From the records below, transcribe only the lines running from the one with "def Svr.atReset : Svr" through the one with "if g.st = .wait". Keep both of those end lines.

Data records —
*****
-- ==== Sys2Proof/Machine/Errors.lean ====
section
/-! DEFINITION. The fatal errors of assembly and load (`60_exceptions.md` R142 to R148). All of them come before the
first step of a run; none is a fault of the machine (R140). -/

namespace Sys2Proof.Machine

/-- The closed taxonomy of R142, each error with what it carries (R144). A `line` is the 1-based number of the source
line (decision D17); a token is carried as written, the name of a duplicate label normalised (decision D18). -/
inductive ToolError where
  /-- Listed by the taxonomy, raised by nothing (R148). -/
  | lexError
  /-- Raised by pass 1 on a label bound a second time (R80). -/
  | duplicateLabel (name : Text) (line : Nat)
  /-- Raised by ENC on a `bnz` operand that is not in the label table (R71). -/
  | undefinedLabel (name : Text) (line : Nat)
  /-- Raised by pass 1 on a 65th accepted line (R81), by the object reader on a 65th body line (R47). -/
  | memoryOverflow
  /-- Raised by ENC on a wrong operand count (R69). -/
  | arityError (opcode : Mnemonic) (expected actual line : Nat)
  /-- Raised by ENC on a register operand that is not exactly `r0` to `r3` (R70). -/
  | invalidRegister (token : Text) (line : Nat)
  /-- Raised by ENC on an opcode token that is no mnemonic, or on none at all (R68). -/
  | unknownOpcode (token : Text) (line : Nat)
  /-- Raised by the object reader on a first line that is not the header (R45). -/
  | badHeader (actualLine : Text)
  /-- Raised by the object reader on a body line that is not two hexadecimal digits (R46). -/
  | malformedWord (line : Text)
  /-- Raised where a file cannot be opened, read or written (R44, R145). -/
  | ioError
  deriving DecidableEq, Repr

end Sys2Proof.Machine
end

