-- ==== Sys2Proof/Machine/Run.lean ====
section
/-! DEFINITION. The run loop under a cycle budget and the per-cycle report (`42_fetch_execute_cycle.md` R124 to R131).
The budget and the cycle count belong to the run, not to the machine (R22, R150). -/

namespace Sys2Proof.Machine

/-- One report: the cycle number and the state after the step; with disassembly, also the decoded instruction of that
cycle (R129 to R131). -/
structure Report where
  cycle : Nat
  pc : PcWord
  z : Bool
  x : RegFile
  shown : Option Record
  deriving DecidableEq, Repr

/-- The address the reporter recovers from the state after a step: the marker if it is set, else `pc - 1` (R130). -/
def shownAddr (t : State) : Nat :=
  match t.bo with
  | some b => b.toNat
  | none => t.pc.toNat - 1

/-- The decoded instruction the reporter shows (R130). -/
def shownRecord (t : State) : Option Record := (Memory.read t.imem (shownAddr t)).map decRecord

/-- The report after cycle `c` (R129), with disassembly if it is requested (R130). -/
def report (disasm : Bool) (c : Nat) (t : State) : Report :=
  ⟨c, t.pc, t.z, t.x, if disasm then shownRecord t else none⟩

/-- What a run gives: the state after the last cycle, the cycle count, the reports in order (R127, R131). -/
structure RunResult where
  final : State
  cycles : Nat
  reports : List Report
  deriving DecidableEq, Repr

/-- The loop of R124 with `n` cycles of the budget left, `c` cycles executed, from state `s`. It ends at once where a
step gives no next state: that is where the machine is Halted (R121). -/
def runLoop (disasm : Bool) : Nat → Nat → State → RunResult
  | 0, c, s => ⟨s, c, []⟩
  | n + 1, c, s =>
    if s.halted then ⟨s, c, []⟩
    else
      match step s with
      | .next t =>
        let r := runLoop disasm n (c + 1) t
        { r with reports := report disasm (c + 1) t :: r.reports }
      | .fault _ => ⟨s, c, []⟩
      | .refused _ => ⟨s, c, []⟩

/-- `run(IMEM, LEN, BUDGET)`: from the reset state with the words loaded (R124). -/
def run (disasm : Bool) (ws : List Word) (budget : Nat) : RunResult :=
  runLoop disasm budget 0 (State.loaded ws)

/-- Load a file and run it: on a load error no cycle is executed (R143). -/
def runFile (disasm : Bool) (file : Option Text) (budget : Nat) : Except ToolError RunResult :=
  (readFile file).map fun ws => run disasm ws budget

end Sys2Proof.Machine
end

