theorem runLoop_cycles_le (disasm : Bool) (budget : Nat) (s : State) :
    (runLoop disasm budget 0 s).cycles ≤ budget := by
  obtain ⟨n, hcycles, hle, -, -⟩ := runLoop_steps disasm budget 0 s
  rwa [hcycles, Nat.zero_add]

/-- R121: where the invariant holds, only a Halted machine has no step. -/
theorem halted_of_no_step {s : State} (hs : StateInv s) (h : ∀ t, step s ≠ .next t) : s.halted = true := by
  obtain ⟨hloaded, -⟩ := hs
  by_contra hrunning
  obtain ⟨t, ht⟩ := step_of_running hloaded ((not_halted_iff s).mp (Bool.eq_false_iff.mpr hrunning))
  exact h t ht

/-- Settles O28: the run's steps keep the invariant, under which a run that stops early stops at a Halted state. -/
theorem runIsTheStepsUpToBudgetOrHalt : Obligations.RunIsTheStepsUpToBudgetOrHalt := by
  intro disasm budget c s hs
  obtain ⟨n, hcycles, hle, hsteps, hend⟩ := runLoop_steps disasm budget c s
  have hinv : StateInv (runLoop disasm budget c s).final := hsteps.keeps_stateInv hs
  exact ⟨n, hcycles, hle, hsteps, hend.imp_right (halted_of_no_step hinv), fun k t => hsteps.running_of_lt, hinv⟩

/-- Settles O29: the run is never longer than the steps to the Halted state, and where it stops before its budget it is
not shorter either. -/
theorem runExecutesTheSmallerOfBudgetAndHaltTime : Obligations.RunExecutesTheSmallerOfBudgetAndHaltTime := by
  intro disasm budget T s u hT hu
  obtain ⟨n, hcycles, hle, hsteps, hend⟩ := runLoop_steps disasm budget 0 s
  have hleT : n ≤ T := hsteps.le_of_halted hT hu
  have hge : n = budget ∨ T ≤ n := hend.imp_right fun hstuck => by
    by_contra hlt
    obtain ⟨v, hv⟩ := hT.step_of_lt (Nat.not_le.mp hlt) hsteps
    exact hstuck v hv
  omega

/-- Settles O33: no words leave the machine Halted at reset, and a budget of 0 ends the loop at once. -/
theorem emptyRunsExecuteNothing : Obligations.EmptyRunsExecuteNothing :=
  ⟨fun disasm budget => runLoop_halted disasm budget 0 ((halted_iff State.reset).mpr (Nat.zero_le _)),
    fun disasm ws => runLoop_zero disasm 0 (State.loaded ws)⟩

/-! ## The reports of a run -/

theorem runLoop_reports_length (disasm : Bool) (budget c : Nat) (s : State) :
    c + (runLoop disasm budget c s).reports.length = (runLoop disasm budget c s).cycles := by
  induction budget generalizing c s with
  | zero => rfl
  | succ budget ih =>
    by_cases hnext : ∃ t, step s = .next t
    case pos =>
      obtain ⟨t, ht⟩ := hnext
      rw [runLoop_next disasm budget c ht, ← ih (c + 1) t, List.length_cons]
      omega
    case neg =>
      rw [runLoop_stuck disasm (budget + 1) c (not_exists.mp hnext)]
      rfl

/-- R129: report `k` of a run whose budget reaches it is that of the state after `k + 1` steps. -/
theorem runLoop_reports_getElem? (disasm : Bool) {budget k : Nat} (c : Nat) {s t : State} (hk : k < budget)
    (h : Steps (k + 1) s t) :
    (runLoop disasm budget c s).reports[k]? = some (report disasm (c + k + 1) t) := by
  induction budget generalizing k c s with
  | zero => exact absurd hk (Nat.not_lt_zero k)
  | succ budget ih =>
    cases h with
    | succ hstep hrest =>
      rw [runLoop_next disasm budget c hstep]
      cases k with
      | zero =>
        cases hrest
        rfl
      | succ k =>
        rw [List.getElem?_cons_succ, ih (c + 1) (Nat.lt_of_succ_lt_succ hk) hrest, Nat.add_right_comm c 1 k]
        rfl

/-- Settles O30: one report a cycle, and each is `report` of its number and its state, whose fields those are. -/
theorem reportsGiveTheStateAfterEachCycle : Obligations.ReportsGiveTheStateAfterEachCycle := by
  intro disasm budget s
  refine ⟨by rw [← runLoop_reports_length, Nat.zero_add], fun k t hk hsteps => ?_⟩
  have hreport := runLoop_reports_getElem? disasm 0 (hk.trans_le (runLoop_cycles_le disasm budget s)) hsteps
  exact ⟨_, hreport, by rw [report, Nat.zero_add], rfl, rfl, rfl⟩
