/-- A channel after reset: DISABLED (R114). -/
def Chan.atReset : Chan :=
  { st := .disabled, det := 0, short := false, aerialB := false, lastWon := none, derot := 0, dfe := none, len := 0, mapid := 0, rate := 0, seed := 0, keys := [],
    map := none, noMap := false, fcs32 := false, refTs := 0, refMer := 0 }

/-- MDM after reset. -/
def Mdm.atReset : Mdm :=
  { chans := { sg := List.replicate 8 .atReset, g24 := List.replicate 8 .atReset }, recs := 0, unread0 := 0, unread1 := 0,
    seed := 0,
    sent := { sg := [], g24 := [] }, means := [],
    updates := [] }

/-- Bins preloaded under R189 for eight limits in ppm and PRELOAD in percent. -/
def preloadBins (limits : List Nat) (preload : Nat) : List (List (Nat × Nat)) :=
  limits.map (fun l => [(3600, l * preload / 1600)])

/-- MAC for one band after a cold start (R189, R193). -/
def BandMac.atReset (limits : List Nat) : BandMac :=
  { seq := 0, bins := preloadBins limits 50, att := none, exch := none, rxs := [], dwell := 0, dwellSlot := 0, daa := none,
    listen := none }

/-- MAC after a cold start, with the limits of the reset profile (R190, R193). -/
def Mac.atReset : Mac :=
  { nbrs := [],
    bands := { sg := .atReset [1000, 10000, 1000, 100000, 10000, 1000, 1000000, 0],
               g24 := .atReset [1000000, 0, 0, 0, 0, 0, 0, 0] },
    binSec := 0 }

/-- The Chart of the reset values: one cycle of eight closed entries (R199, R225). -/
def Chart.atReset : Chart :=
  { cycles := 1, len := 8, lead := 40, entries := List.replicate 8 0x2000, wins := List.replicate 32 (0, 0),
    profs := List.replicate 8 (0, 0) }

/-- SHP for one band after reset (R222). -/
def BandShp.atReset : BandShp :=
  { frames := [], chart := .atReset, pend := false, pendAt := 0, claimed := [], dpend := List.replicate 8 0, occ := none,
    share := none, wins := [], begun := 0, resume := false }

/-- SHP after reset. -/
def Shp.atReset : Shp := { bands := { sg := .atReset, g24 := .atReset }, orders := 0 }

/-- A flash die that nothing has programmed or erased (log entry 5). -/
def Flc.fresh : Flc :=
  { words := [], jrn := List.replicate 8 [], seq := 0, counts := [], half := [], op := none, done := 0, roll := none, rollEnd := 0, lastRead := 0, srcs := [] }

/-- An empty key slot (R389). -/
def KeySlot.empty : KeySlot := { loaded := false, key := [], klen := 0, pol := 0, kcv := 0 }

/-- Slot 15 with the device key: ENC, DEC, KEK, LOCK and E2 alone in USERS; its KCV reads 0 (R389). -/
def KeySlot.device : KeySlot :=
  { loaded := true, key := (List.range 32).map Config.deviceKey, klen := 2, pol := 0xAC000004, kcv := 0 }

/-- CIP after a device reset (R389, R398). -/
def Cip.atReset : Cip :=
  { slots := List.replicate 15 .empty ++ [.device], buf := List.replicate 8 0, wrote := List.replicate 8 false,
    jobs := [], trng := 0, seals := 0 }

/-- SVR after reset (R523). -/
def Svr.atReset : Svr :=
  { sheet := none, slots := List.replicate 24 .empty, waiting := [], found := false, fheld := [], rheld := [],
    fnext := 0, rnext := 0, fcur := 0, rcur := 0, bank := 7, block := 93, rollBlk := 32, cfgId := 0, late := none,
    eraseWant := none, eraseStuck := false, clear := [], writing := none, started := false }

/-- Flash records that nothing has been written to: not commissioned, the role that SYS_ROLE resets to (log entry 23). -/
def Fw.fresh : Fw :=
  { role := 1, commissioned := false, meshid := 0, keys := [], cals := none, parent := none, images := [], config := [],
    expertKey := none, short := 0xFFFE, rank := 0, members := [], joinKeys := [], chartRegs := [], snd := .fresh, updates := 0,
    ctrTop := 0 }

/-- The machine right after power-on (R476): every register at the reset value of its table, no clock running yet. -/
def State.reset : State :=
  { pending := [], free := 0, busData := 0, tclk := 0, regs := [(0x40000014, 0x10000)], shadow := [], sram := [], sramGen := List.replicate 8 0, resvs := [],
    engs := enginesAtReset, engJobs := [], evf := .atReset, flt := .atPowerUp, start := .clocks, path := .cold,
    pwr := .atReset, rtc := .atPowerUp, mer := .atReset,
    rfc := .atReset, mdm := .atReset, mac := .atReset, shp := .atReset, flc := .fresh, cip := .atReset,
    svr := .atReset, mesh := .atReset, snd := .fresh, sns := .atReset, tst := .atReset, hif := .atReset, fw := .fresh }

end Sys2Proof.Machine
end

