-- ==== Sys2Proof/Machine/Fabric.lean ====
section
/-!
DEFINITION. The event fabric (12_event_fabric.md): sources and channels, pulses to tasks and their crossings, engine
event and interrupt inputs (R306), channel, group and claim writes.
-/
namespace Sys2Proof.Machine

/-! ### Clocks that a pulse needs -/

/-- TCLK and the other main clocks run: RUN or DOZE, with the clocks of R455 or R443 started. -/
def State.tclkOn (s : State) : Bool :=
  (s.pwr.st == .run || s.pwr.st == .doze) && s.start != .clocks && !s.pwr.waking

/-! ### Engine inputs (R306) -/

/-- An engine that WAIT stops leaves it when a pending bit stands whose mask bit is set (R298, R303); the exit takes a
checkpoint (R309). -/
def wakeEngine (regs : List (Nat × Word)) (e : Nat) (g : Engine) : Engine :=
  if g.st = .wait ∧ (rdF regs (ENG_PEND_EPEND e) &&& rdF regs (ENG_MASK_EMASK e) ≠ 0 ∨
      rdF regs (ENG_PEND_IPEND e) &&& rdF regs (ENG_MASK_IMASK e) ≠ 0) then
    { g with st := .run, ckpt := g.g, ckLoad := g.load, undo := [], mmSince := false, idle := false }
  else g

/-- DOZE becomes RUN as soon as an engine leaves idle, and an entry to SLEEP then fails (R437, R442). -/
def pwrWithEngine (p : Pwr) (g : Engine) : Pwr :=
  if p.st = .doze ∧ (g.st = .run ∨ g.st = .restart) then { p with st := .run, failed := p.failed || p.entering } else p

/-- Sets bits of one pending field of engine `e`, counts a coalesced arrival in `ovf`, and ends a WAIT (R298, R303, R306). -/
def State.setPend (s : State) (e : Nat) (pend ovf : Field) (bits : Nat) : State :=
  let old := rdF s.regs pend
  let r1 := wrF s.regs pend (old ||| bits)
  let r2 := incF r1 ovf (bitCount (old &&& bits))
  let g := wakeEngine r2 e (s.eng e)
  { s with regs := r2, engs := Machine.setEng s.engs e g, pwr := pwrWithEngine s.pwr g }

/-- An event task at input `k` of engine `e` (R306, R341); the odd engine of a pair passes it to the even one. -/
def State.eventIn (s : State) (e k : Nat) : State :=
  let t := s.leader e
  s.setPend t (ENG_PEND_EPEND t) (ENG_CNT_EOVF t) (2 ^ k)

/-- A doorbell: the bits written to ENG_DBELLe (R306). -/
def State.doorbell (s : State) (e bits : Nat) : State :=
  let t := s.leader e
  if bits % 256 = 0 then s else s.setPend t (ENG_PEND_IPEND t) (ENG_CNT_IOVF t) (bits % 256)

/-! ### Firing (R338, R345, R347) -/

/-- The source enters the fabric through a Strait (R339). -/
def sourceHasStrait (src : Nat) : Bool :=
  decide (src < 48 ∨ (64 ≤ src ∧ src < 80) ∨ (128 ≤ src ∧ src < 144))

/-- The task lies in another domain than timing and has a crossing of its own (R341, R345). -/
def taskHasCrossing (t : Nat) : Bool := decide (t < 96 ∨ t = 120 ∨ t = 121)

/-- Channel `n` and its group are enabled (R338). -/
def chanOn (regs : List (Nat × Word)) (n : Nat) : Bool :=
  rdF regs (EVF_CH_CFG_EN n) == 1 && rdF regs EVF_GRPEN_GRP / 2 ^ rdF regs (EVF_CH_CFG_GROUP n) % 2 == 1

/-- The enabled channels that name source `src` (R338). -/
def chansOf (regs : List (Nat × Word)) (src : Nat) : List Nat :=
  (List.range 64).filter (fun n => chanOn regs n && rdF regs (EVF_CH_CFG_SRC n) == src)

/-- The tasks that the forks of channel `n` pass a pulse to, each once (R338). -/
def chanTasks (regs : List (Nat × Word)) (n : Nat) : List Nat :=
  (((List.range 4).filter (fun k => rdF regs (EVF_CH_TASK_V n k) == 1)).map
    (fun k => rdF regs (EVF_CH_TASK_TASK n k))).eraseDups

/-- The fabric in the TCLK cycle of TSTAMP `ts`: what an earlier cycle left behind is gone. -/
def Evf.inCycle (evf : Evf) (ts : Nat) : Evf :=
  if evf.at_ = ts then evf
  else { evf with at_ := ts, pulsed := [], hard := [], soft := [], merged := [], was := [], grpSet := 0, grpClr := 0 }

/-- The configuration that a source pulse of the cycle finds: a write that reaches the core in a cycle, and a group task that acts in it,
apply from the next one (R347). -/
def Evf.before (evf : Evf) (regs : List (Nat × Word)) : List (Nat × Word) := evf.was.foldl (fun r p => regSet r p.1 p.2) regs

/-- A configuration word at `a` is about to change in the cycle of TSTAMP `ts`: what it held before stays known. -/
def State.keepWas (s : State) (a : Nat) : State :=
  let e := s.evf.inCycle s.mer.tstamp
  { s with evf := if e.was.any (fun p => p.1 == a) then e else { e with was := e.was ++ [(a, regGet s.regs a)] } }

/-- Two pulses to one task in one TCLK cycle are one; a capture takes the one with the lower channel number (R347). -/
def Pulse.join (q p : Pulse) : Pulse :=
  let low := fun x : Pulse => (x.chans.min?).getD 64
  { q with src := if low p < low q then p.src else q.src, chans := q.chans ++ p.chans }

/-- The crossing of task `t` is occupied at TSTAMP `ts`: a pulse is in flight, or its acknowledge is not back (R345). -/
def Evf.crossing (e : Evf) (t ts : Nat) : Bool :=
  e.fly.any (fun q => q.task == t) || e.acks.any (fun a => a.1 == t && decide (ts < a.2))

/-- The pulse pending at the crossing of task `t` is in flight once the crossing is free (R345). -/
def Evf.launch (e : Evf) (t ts : Nat) : Evf :=
  if e.crossing t ts then e
  else { e with fly := e.fly ++ (e.held.find? (fun q => q.task == t)).toList, held := e.held.eraseP (fun q => q.task == t),
                acks := e.acks.filter (fun a => a.1 != t) }

/-- A pulse reaches the way to its task: combined with one of the same cycle, in flight, pending behind one, or merged and counted
(R345, R347). -/
def enterPulse (x : List (Nat × Word) × Evf) (p : Pulse) : List (Nat × Word) × Evf :=
  let e := x.2.launch p.task p.ts
  let same := fun q : Pulse => q.task == p.task && q.ts == p.ts
  let coll := fun (r : List (Nat × Word)) (k : Nat) => if k = 0 then r else incF r EVF_CNT_TCOLL k
  let lose := fun r : List (Nat × Word) => p.chans.foldl (fun r n => incF r (EVF_CH_CNT_MERGED n)) r
  if e.fly.any same || e.held.any same then
    let j := fun q : Pulse => if same q then q.join p else q
    (coll x.1 p.chans.length, { e with fly := e.fly.map j, held := e.held.map j })
  else if e.merged.contains p.task then (lose (coll x.1 p.chans.length), e)
  else
    let r := coll x.1 (p.chans.length - 1)
    if taskHasCrossing p.task && e.crossing p.task p.ts then
      if e.held.any (fun q => q.task == p.task) then (lose r, { e with merged := p.task :: e.merged })
      else (r, { e with held := e.held ++ [p] })
    else (r, { e with fly := e.fly ++ [p] })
*****
RESPONSE FOR THIS EXERCISE —
def Svr.atReset : Svr :=
  { sheet := none, slots := List.replicate 24 .empty, waiting := [], found := false, fheld := [], rheld := [],
    fnext := 0, rnext := 0, fcur := 0, rcur := 0, bank := 7, block := 93, rollBlk := 32, cfgId := 0, late := none,
    eraseWant := none, eraseStuck := false, clear := [], writing := none, started := false }

/-- Flash records that nothing has been written to: not commissioned, the role that SYS_ROLE resets to (log entry 23). -/
def Fw.fresh : Fw :=
  { role := 1, commissioned := false, meshid := 0, keys := [], cals := none, parent := none, images := [], config := [],
    expertKey := none, short := 0xFFFE, rank := 0, members := [], joinKeys := [], chartRegs := [], snd := .fresh, updates := 0,
    ctrTop := 0 }

/-- The machine right after power-on (R476): every register at the reset value of its table, no clock running yet. -/
def State.reset : State :=
  { pending := [], free := 0, busData := 0, tclk := 0, regs := [(0x40000014, 0x10000)], shadow := [], sram := [], sramGen := List.replicate 8 0, resvs := [],
    engs := enginesAtReset, engJobs := [], evf := .atReset, flt := .atPowerUp, start := .clocks, path := .cold,
    pwr := .atReset, rtc := .atPowerUp, mer := .atReset,
    rfc := .atReset, mdm := .atReset, mac := .atReset, shp := .atReset, flc := .fresh, cip := .atReset,
    svr := .atReset, mesh := .atReset, snd := .fresh, sns := .atReset, tst := .atReset, hif := .atReset, fw := .fresh }

end Sys2Proof.Machine
end

-- ==== Sys2Proof/Machine/Fabric.lean ====
section
/-!
DEFINITION. The event fabric (12_event_fabric.md): sources and channels, pulses to tasks and their crossings, engine
event and interrupt inputs (R306), channel, group and claim writes.
-/
namespace Sys2Proof.Machine

/-! ### Clocks that a pulse needs -/

/-- TCLK and the other main clocks run: RUN or DOZE, with the clocks of R455 or R443 started. -/
def State.tclkOn (s : State) : Bool :=
  (s.pwr.st == .run || s.pwr.st == .doze) && s.start != .clocks && !s.pwr.waking

/-! ### Engine inputs (R306) -/

/-- An engine that WAIT stops leaves it when a pending bit stands whose mask bit is set (R298, R303); the exit takes a
checkpoint (R309). -/
def wakeEngine (regs : List (Nat × Word)) (e : Nat) (g : Engine) : Engine :=
  if g.st = .wait ∧ (rdF regs (ENG_PEND_EPEND e) &&& rdF regs (ENG_MASK_EMASK e) ≠ 0 ∨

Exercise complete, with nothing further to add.